Synergistically remodulating H(+)/Ca(2+) gradients to induce mitochondrial depolarization for enhanced synergistic cancer therapy

The remodulation of H(+)/Ca(2+) gradients in the mitochondria matrix could be effective to induce mitochondria depolarization for the enhancement of cancer therapy. However, it is still challenged by H(+) homeostasis, insufficient Ca(2+), uncoordinated regulations, and inefficient loading/delivery strategies. Herein, a supramolecular DNA nanocomplex (Ca@DNA–MF) was prepared to synergistically remodulate H(+)/Ca(2+) gradients for mitochondrial depolarization.
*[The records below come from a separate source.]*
theorem Keeps.svcRequest {F : Nat} {s0 s : State} {d : SvcHead} {f : SessionSt → State → State}
    (e : 0x140010000000000000000000000000000000000000000000000000000000000000000000000000000000000000000000000000000000009000000000000000000000000000000000000040 &&& F = 0x140010000000000000000000000000000000000000000000000000000000000000000000000000000000000000000000000000000000009000000000000000000000000000000000000040) (hf : ∀ x t, Keeps F s0 t → Keeps F s0 (f x t)) (h : Keeps F s0 s) : Keeps F s0 (Machine.svcRequest d f s) := by
  have g : ∀ t i u, Keeps F t (State.modSession t i u) := fun t i u => ((keeps_State_modSession t i u).mono (by decide : _ &&& 0x140010000000000000000000000000000000000000000000000000000000000000000000000000000000000000000000000000000000009000000000000000000000000000000000000040 = _)).mono e
  have k : ∀ t p d l, Keeps F t (State.send t p d l) := fun t p d l => ((keeps_State_send t p d l).mono (by decide : _ &&& 0x140010000000000000000000000000000000000000000000000000000000000000000000000000000000000000000000000000000000009000000000000000000000000000000000000040 = _)).mono e
  have n : ∀ t p d l, Keeps F t (State.noteAbort t p d l) := fun t p d l => ((keeps_State_noteAbort t p d l).mono (by decide : _ &&& 0x140010000000000000000000000000000000000000000000000000000000000000000000000000000000000000000000000000000000009000000000000000000000000000000000000040 = _)).mono e
  have a : ∀ p d l t, Keeps F t (svcAbort p d l t) := fun p d l t => ((keeps_svcAbort p d l t).mono (by decide : _ &&& 0x140010000000000000000000000000000000000000000000000000000000000000000000000000000000000000000000000000000000009000000000000000000000000000000000000040 = _)).mono e
  unfold Machine.svcRequest
  split
  · exact h
  · split
    · exact h.trans (a _ _ _ _)
    · split
      · exact hf _ _ (h.trans (g _ _ _))
      · split
        · dsimp only
          split
          · exact h.trans (g _ _ _)
          · exact (h.trans (g _ _ _)).trans (k _ _ _ _)
        · exact (h.trans (n _ _ _ _)).trans (k _ _ _ _)

theorem keeps_execSvcClose : ∀ a0 a1, KeepsR 0x1400780000000000000000000000000000000000000000000000000000000000000000000000000000000000000000000000000000040e9000000000000000000000000000000000000140 a1 (execSvcClose a0 a1) := by
  intro a0 a1
  have h0 : Keeps 0x1400780000000000000000000000000000000000000000000000000000000000000000000000000000000000000000000000000000040e9000000000000000000000000000000000000140 a1 a1 := Keeps.refl _
  unfold execSvcClose
  repeat' first
    | with_reducible assumption
    | intro _
    | with_reducible apply Keeps.accepted
    | with_reducible apply KeepsR.next
    | with_reducible apply Keeps.step (keeps_State_reply _ _ _ _)
    | with_reducible apply Keeps.step (keeps_sessionEnds _ _ _)
    | with_reducible apply Keeps.svcRequest
    | with_reducible apply Keeps.answer
    | with_reducible apply Keeps.answerRead
    | with_reducible decide

theorem keeps_execSvcKeepalive : ∀ a0 a1, KeepsR 0x140038000000000000000000000000000000000000000000000000000000000000000000000000000000000000000000000000000000009000000000000000000000000000000000000040 a1 (execSvcKeepalive a0 a1) := by
  intro a0 a1
  have h0 : Keeps 0x140038000000000000000000000000000000000000000000000000000000000000000000000000000000000000000000000000000000009000000000000000000000000000000000000040 a1 a1 := Keeps.refl _
  unfold execSvcKeepalive
  repeat' first
    | with_reducible assumption
    | intro _
    | with_reducible apply Keeps.accepted
    | with_reducible apply KeepsR.next
    | with_reducible apply Keeps.step (keeps_State_reply _ _ _ _)
    | with_reducible apply Keeps.svcRequest
    | with_reducible apply Keeps.answer
    | with_reducible apply Keeps.answerRead
    | with_reducible decide

theorem keeps_execSvcRead : ∀ a0 a1 a2, KeepsR 0x1400780000000000000000000000000000008000100000000000000000000000000000000000000000000000000000000000000000000090000000000208000000000000000000000000c0 a2 (execSvcRead a0 a1 a2) := by
  intro a0 a1 a2
  have h0 : Keeps 0x1400780000000000000000000000000000008000100000000000000000000000000000000000000000000000000000000000000000000090000000000208000000000000000000000000c0 a2 a2 := Keeps.refl _
  unfold execSvcRead
  repeat' first
    | with_reducible assumption
    | intro _
    | with_reducible apply Keeps.accepted
    | with_reducible apply KeepsR.next
    | with_reducible apply Keeps.step (keeps_readRequest _ _ _)
    | with_reducible apply Keeps.svcRequest
    | with_reducible apply Keeps.answer
    | with_reducible apply Keeps.answerRead
    | with_reducible decide

theorem keeps_execSvcWrite : ∀ a0 a1 a2 a3, KeepsR 0xcc87d403fbfbbfb9881736fb1007f60824f7d4f4c10efbff77c0f0009df9ee8007ccfdffffcb37ff30ffe7c03ffffffffffffffffffffffffffffffffffffffffffffffffffffffffffffff5fc a3 (execSvcWrite a0 a1 a2 a3) := by
  intro a0 a1 a2 a3
  have h0 : Keeps 0xcc87d403fbfbbfb9881736fb1007f60824f7d4f4c10efbff77c0f0009df9ee8007ccfdffffcb37ff30ffe7c03ffffffffffffffffffffffffffffffffffffffffffffffffffffffffffffff5fc a3 a3 := Keeps.refl _
  unfold execSvcWrite
  repeat' first
    | with_reducible assumption
    | intro _
    | with_reducible apply Keeps.accepted
    | with_reducible apply KeepsR.next
    | with_reducible apply Keeps.svcRequest
    | with_reducible apply Keeps.step (keeps_writeRequest _ _ _ _ _)
    | with_reducible apply Keeps.answer
    | with_reducible apply Keeps.answerRead
    | with_reducible decide

theorem keeps_readSeg : ∀ a0 a1 a2 a3 a4, Keeps 0x1400780000000000000000000000000000008000100000000000000000000000000000000000000000000000000000000000000000000090000000000208000000000000000000000000c0 a4 (readSeg a0 a1 a2 a3 a4) := by
  intro a0 a1 a2 a3 a4
  have h0 : Keeps 0x1400780000000000000000000000000000008000100000000000000000000000000000000000000000000000000000000000000000000090000000000208000000000000000000000000c0 a4 a4 := Keeps.refl _
  unfold readSeg
  repeat' first
    | with_reducible assumption
    | intro _
    | (extract_lets +onlyGivenNames x; refine Keeps.cutP x ?_ (fun hx => ?_); (revert x; show Keeps _ _ _); on_goal 2 => clear_value x)
    | (extract_lets +onlyGivenNames x; clear_value x)
    | with_reducible apply Keeps.step (keeps_State_renew _ _ _)
    | with_reducible apply Keeps.step (keeps_State_reply _ _ _ _)
    | with_reducible apply Keeps.step (keeps_State_respond _ _ _ _ _)
    | with_reducible apply Keeps.step (keeps_readRequest _ _ _)
    | with_reducible apply Keeps.ite
    | with_reducible apply Keeps.iteP
    | with_reducible apply Keeps.answer
    | with_reducible apply Keeps.answerRead
    | with_reducible decide
    | with_reducible refine Keeps.of_eq (by assumption) ?_
    | split

/-- A footprint within a footprint within a footprint. -/
theorem within_trans {a b c : Nat} (h : a &&& b = a) (k : b &&& c = b) : a &&& c = a :=
  h ▸ (Nat.and_assoc a b c).trans (k.symm ▸ rfl)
Upon targeted functionalization and TME-triggered delivery, multiple reagents were released in cancer cells for synergistic three-channel mitochondrial depolarization: the gene reagent of siMCT4 blocked the LA metabolism to induce mitochondrial acidification by downregulating monocarboxylate transporter 4 (MCT4); released Ca(2+) disrupted Ca(2+) homeostasis to facilitate Ca(2+)-based mitochondrial depolarization; specifically, TME-activated glutathione (GSH) depletion facilitated efficient generation of hydroxyl radicals (˙OH), further enhancing the mitochondrial depolarization. The remodulation not only triggered apoptosis but also led to ferroptosis to generate abundant ROS for efficient LPO-based apoptosis, providing a synergistic strategy for enhanced synergistic cancer therapy.